Collected data
-.-.-

-- ==== Sys2Proof/Laws/MovesBoot.lean ====
section
/-! SUPPORT. What each operation can change of the state (X_moves: the parts it may write; every other part is as before, and
the memories keep their canonical form): the Crossing, microcode, the images, calibration, the
GLB registers, the register bus, the boot and the agenda. -/

namespace Sys2Proof.Machine

theorem State.msix_moves {s : State} {x1 : ℕ} :
    s.moves (State.msix s x1) [.xng] := by
  unfold State.msix
  apply State.moves_ite ?_ ?_
  exact State.moves_refl
  exact State.moves_of State.signalVec_moves (by decide) State.moves_refl

theorem State.halert_moves {s : State} {x1 : Fld} {x2 : Fld} :
    s.moves (State.halert s x1 x2) [.regs, .xng] := by
  unfold State.halert
  apply State.moves_ite ?_ ?_
  refine State.moves_of State.msix_moves (by decide) ?_
  exact State.moves_of State.put_moves (by decide) State.moves_refl
  exact State.moves_of State.put_moves (by decide) State.moves_refl

theorem State.putAttended_moves {s : State} :
    s.moves (State.putAttended s) [.regs] := by
  unfold State.putAttended
  exact State.moves_of State.put_moves (by decide) State.moves_refl

theorem execWatchdogExpiry_moves {s : State} :
    s.moves (nextOr s (execWatchdogExpiry s)) [.regs, .xng, .wrote] := by
  unfold execWatchdogExpiry
  rw [nextOr_next]
  apply State.moves_ite ?_ ?_
  exact State.moves_refl
  refine State.moves_of State.halert_moves (by decide) ?_
  refine State.moves_of State.putAttended_moves (by decide) ?_
  refine State.moves_of State.put_moves (by decide) ?_
  exact State.moves_of State.noted_moves (by decide) State.moves_refl

theorem State.wdogRestart_moves {s : State} :
    s.moves (State.wdogRestart s) [.regs] := by
  unfold State.wdogRestart
  refine State.moves_of State.putAttended_moves (by decide) ?_
  exact State.moves_of State.put_moves (by decide) State.moves_refl

theorem State.kick_moves {s : State} :
    s.moves (State.kick s) [.regs, .wrote] := by
  unfold State.kick
  extract_lets +onlyGivenNames x
  refine (fun (hx : s.moves x [.regs, .wrote]) => ?_) ?_
  on_goal 2 => unfold x
  clear_value x
  refine State.moves_of State.wdogRestart_moves (by decide) ?_
  apply State.moves_ite ?_ ?_
  exact State.moves_of State.put_moves (by decide) (by assumption)
  assumption
  exact State.moves_of State.noted_moves (by decide) State.moves_refl

theorem execXngKick_moves {s : State} {x0} :
    s.moves (nextOr s (execXngKick x0 s)) [.regs, .wrote] := by
  unfold execXngKick
  rw [nextOr_next]
  exact State.moves_of State.kick_moves (by decide) State.moves_refl

theorem execXngWdog_moves {x0 : Word} {s : State} :
    s.moves (nextOr s (execXngWdog x0 s)) [.regs] := by
  unfold execXngWdog
  rw [nextOr_next]
  refine State.moves_of State.wdogRestart_moves (by decide) ?_
  exact State.moves_of State.put_moves (by decide) State.moves_refl

theorem State.crossUp_moves {s : State} :
    s.moves (State.crossUp s) [.timeOff, .regs, .act, .segs, .stores, .olds, .mem, .poison, .lows, .ctxs, .tiles, .evt, .wav, .grp, .cap, .latch, .xng, .ustore, .mon, .wrote, .monBegun, .monEnded, .mc, .pw, .clk, .txl, .cal] := by
  unfold State.crossUp
  apply State.moves_ite ?_ ?_
  refine State.moves_of State.goDormant_moves (by decide) ?_
  extract_lets +onlyGivenNames x
  clear_value x
  with_reducible apply State.moves_mk
  on_goal 2 => exact fun p hp => by cases p <;> first | rfl | exact absurd (by decide) hp
  on_goal 2 => exact id
  exact State.moves_refl
  extract_lets +onlyGivenNames x
  clear_value x
  with_reducible apply State.moves_mk
  on_goal 2 => exact fun p hp => by cases p <;> first | rfl | exact absurd (by decide) hp
  on_goal 2 => exact id
  exact State.moves_refl

theorem execHeartbeatSend_moves {x0 : Bool} {s : State} :
    s.moves (nextOr s (execHeartbeatSend x0 s)) [.xng] := by
  unfold execHeartbeatSend
  extract_lets +onlyGivenNames x
  clear_value x
  split
  split
  rw [nextOr_next]
  with_reducible apply State.moves_mk
  on_goal 2 => exact fun p hp => by cases p <;> first | rfl | exact absurd (by decide) hp
  on_goal 2 => exact id
  exact State.moves_refl
  rw [nextOr_next]
  exact State.moves_refl
  split
  rw [nextOr_next]
  with_reducible apply State.moves_mk
  on_goal 2 => exact fun p hp => by cases p <;> first | rfl | exact absurd (by decide) hp
  on_goal 2 => exact id
  exact State.moves_refl
  rw [nextOr_next]
  exact State.moves_refl

theorem State.hostBeat_moves {s : State} {x1 : Bool} :
    s.moves (State.hostBeat s x1) [.regs, .xng] := by
  unfold State.hostBeat
  apply State.moves_ite ?_ ?_
  exact State.moves_refl
  apply State.moves_ite ?_ ?_
  refine State.moves_of State.put_moves (by decide) ?_
  refine State.moves_of State.put_moves (by decide) ?_
  extract_lets +onlyGivenNames x
  clear_value x
  with_reducible apply State.moves_mk
  on_goal 2 => exact fun p hp => by cases p <;> first | rfl | exact absurd (by decide) hp
  on_goal 2 => exact id
  exact State.moves_refl
  extract_lets +onlyGivenNames x
  clear_value x
  split
  with_reducible apply State.moves_mk
  on_goal 2 => exact fun p hp => by cases p <;> first | rfl | exact absurd (by decide) hp
  on_goal 2 => exact id
  exact State.moves_refl
  with_reducible apply State.moves_mk
  on_goal 2 => exact fun p hp => by cases p <;> first | rfl | exact absurd (by decide) hp
  on_goal 2 => exact id
  exact State.moves_refl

-.-.-

**Your task**
A verbatim restatement of all the entries above is required.

**Task solution**
-- ==== Sys2Proof/Laws/MovesBoot.lean ====
section
/-! SUPPORT. What each operation can change of the state (X_moves: the parts it may write; every other part is as before, and
the memories keep their canonical form): the Crossing, microcode, the images, calibration, the
GLB registers, the register bus, the boot and the agenda. -/

namespace Sys2Proof.Machine

theorem State.msix_moves {s : State} {x1 : ℕ} :
    s.moves (State.msix s x1) [.xng] := by
  unfold State.msix
  apply State.moves_ite ?_ ?_
  exact State.moves_refl
  exact State.moves_of State.signalVec_moves (by decide) State.moves_refl

theorem State.halert_moves {s : State} {x1 : Fld} {x2 : Fld} :
    s.moves (State.halert s x1 x2) [.regs, .xng] := by
  unfold State.halert
  apply State.moves_ite ?_ ?_
  refine State.moves_of State.msix_moves (by decide) ?_
  exact State.moves_of State.put_moves (by decide) State.moves_refl
  exact State.moves_of State.put_moves (by decide) State.moves_refl

theorem State.putAttended_moves {s : State} :
    s.moves (State.putAttended s) [.regs] := by
  unfold State.putAttended
  exact State.moves_of State.put_moves (by decide) State.moves_refl

theorem execWatchdogExpiry_moves {s : State} :
    s.moves (nextOr s (execWatchdogExpiry s)) [.regs, .xng, .wrote] := by
  unfold execWatchdogExpiry
  rw [nextOr_next]
  apply State.moves_ite ?_ ?_
  exact State.moves_refl
  refine State.moves_of State.halert_moves (by decide) ?_
  refine State.moves_of State.putAttended_moves (by decide) ?_
  refine State.moves_of State.put_moves (by decide) ?_
  exact State.moves_of State.noted_moves (by decide) State.moves_refl

theorem State.wdogRestart_moves {s : State} :
    s.moves (State.wdogRestart s) [.regs] := by
  unfold State.wdogRestart
  refine State.moves_of State.putAttended_moves (by decide) ?_
  exact State.moves_of State.put_moves (by decide) State.moves_refl

theorem State.kick_moves {s : State} :
    s.moves (State.kick s) [.regs, .wrote] := by
  unfold State.kick
  extract_lets +onlyGivenNames x
  refine (fun (hx : s.moves x [.regs, .wrote]) => ?_) ?_
  on_goal 2 => unfold x
  clear_value x
  refine State.moves_of State.wdogRestart_moves (by decide) ?_
  apply State.moves_ite ?_ ?_
  exact State.moves_of State.put_moves (by decide) (by assumption)
  assumption
  exact State.moves_of State.noted_moves (by decide) State.moves_refl

theorem execXngKick_moves {s : State} {x0} :
    s.moves (nextOr s (execXngKick x0 s)) [.regs, .wrote] := by
  unfold execXngKick
  rw [nextOr_next]
  exact State.moves_of State.kick_moves (by decide) State.moves_refl

theorem execXngWdog_moves {x0 : Word} {s : State} :
    s.moves (nextOr s (execXngWdog x0 s)) [.regs] := by
  unfold execXngWdog
  rw [nextOr_next]
  refine State.moves_of State.wdogRestart_moves (by decide) ?_
  exact State.moves_of State.put_moves (by decide) State.moves_refl

theorem State.crossUp_moves {s : State} :
    s.moves (State.crossUp s) [.timeOff, .regs, .act, .segs, .stores, .olds, .mem, .poison, .lows, .ctxs, .tiles, .evt, .wav, .grp, .cap, .latch, .xng, .ustore, .mon, .wrote, .monBegun, .monEnded, .mc, .pw, .clk, .txl, .cal] := by
  unfold State.crossUp
  apply State.moves_ite ?_ ?_
  refine State.moves_of State.goDormant_moves (by decide) ?_
  extract_lets +onlyGivenNames x
  clear_value x
  with_reducible apply State.moves_mk
  on_goal 2 => exact fun p hp => by cases p <;> first | rfl | exact absurd (by decide) hp
  on_goal 2 => exact id
  exact State.moves_refl
  extract_lets +onlyGivenNames x
  clear_value x
  with_reducible apply State.moves_mk
  on_goal 2 => exact fun p hp => by cases p <;> first | rfl | exact absurd (by decide) hp
  on_goal 2 => exact id
  exact State.moves_refl

theorem execHeartbeatSend_moves {x0 : Bool} {s : State} :
    s.moves (nextOr s (execHeartbeatSend x0 s)) [.xng] := by
  unfold execHeartbeatSend
  extract_lets +onlyGivenNames x
  clear_value x
  split
  split
  rw [nextOr_next]
  with_reducible apply State.moves_mk
  on_goal 2 => exact fun p hp => by cases p <;> first | rfl | exact absurd (by decide) hp
  on_goal 2 => exact id
  exact State.moves_refl
  rw [nextOr_next]
  exact State.moves_refl
  split
  rw [nextOr_next]
  with_reducible apply State.moves_mk
  on_goal 2 => exact fun p hp => by cases p <;> first | rfl | exact absurd (by decide) hp
  on_goal 2 => exact id
  exact State.moves_refl
  rw [nextOr_next]
  exact State.moves_refl

theorem State.hostBeat_moves {s : State} {x1 : Bool} :
    s.moves (State.hostBeat s x1) [.regs, .xng] := by
  unfold State.hostBeat
  apply State.moves_ite ?_ ?_
  exact State.moves_refl
  apply State.moves_ite ?_ ?_
  refine State.moves_of State.put_moves (by decide) ?_
  refine State.moves_of State.put_moves (by decide) ?_
  extract_lets +onlyGivenNames x
  clear_value x
  with_reducible apply State.moves_mk
  on_goal 2 => exact fun p hp => by cases p <;> first | rfl | exact absurd (by decide) hp
  on_goal 2 => exact id
  exact State.moves_refl
  extract_lets +onlyGivenNames x
  clear_value x
  split
  with_reducible apply State.moves_mk
  on_goal 2 => exact fun p hp => by cases p <;> first | rfl | exact absurd (by decide) hp
  on_goal 2 => exact id
  exact State.moves_refl
  with_reducible apply State.moves_mk
  on_goal 2 => exact fun p hp => by cases p <;> first | rfl | exact absurd (by decide) hp
  on_goal 2 => exact id
  exact State.moves_refl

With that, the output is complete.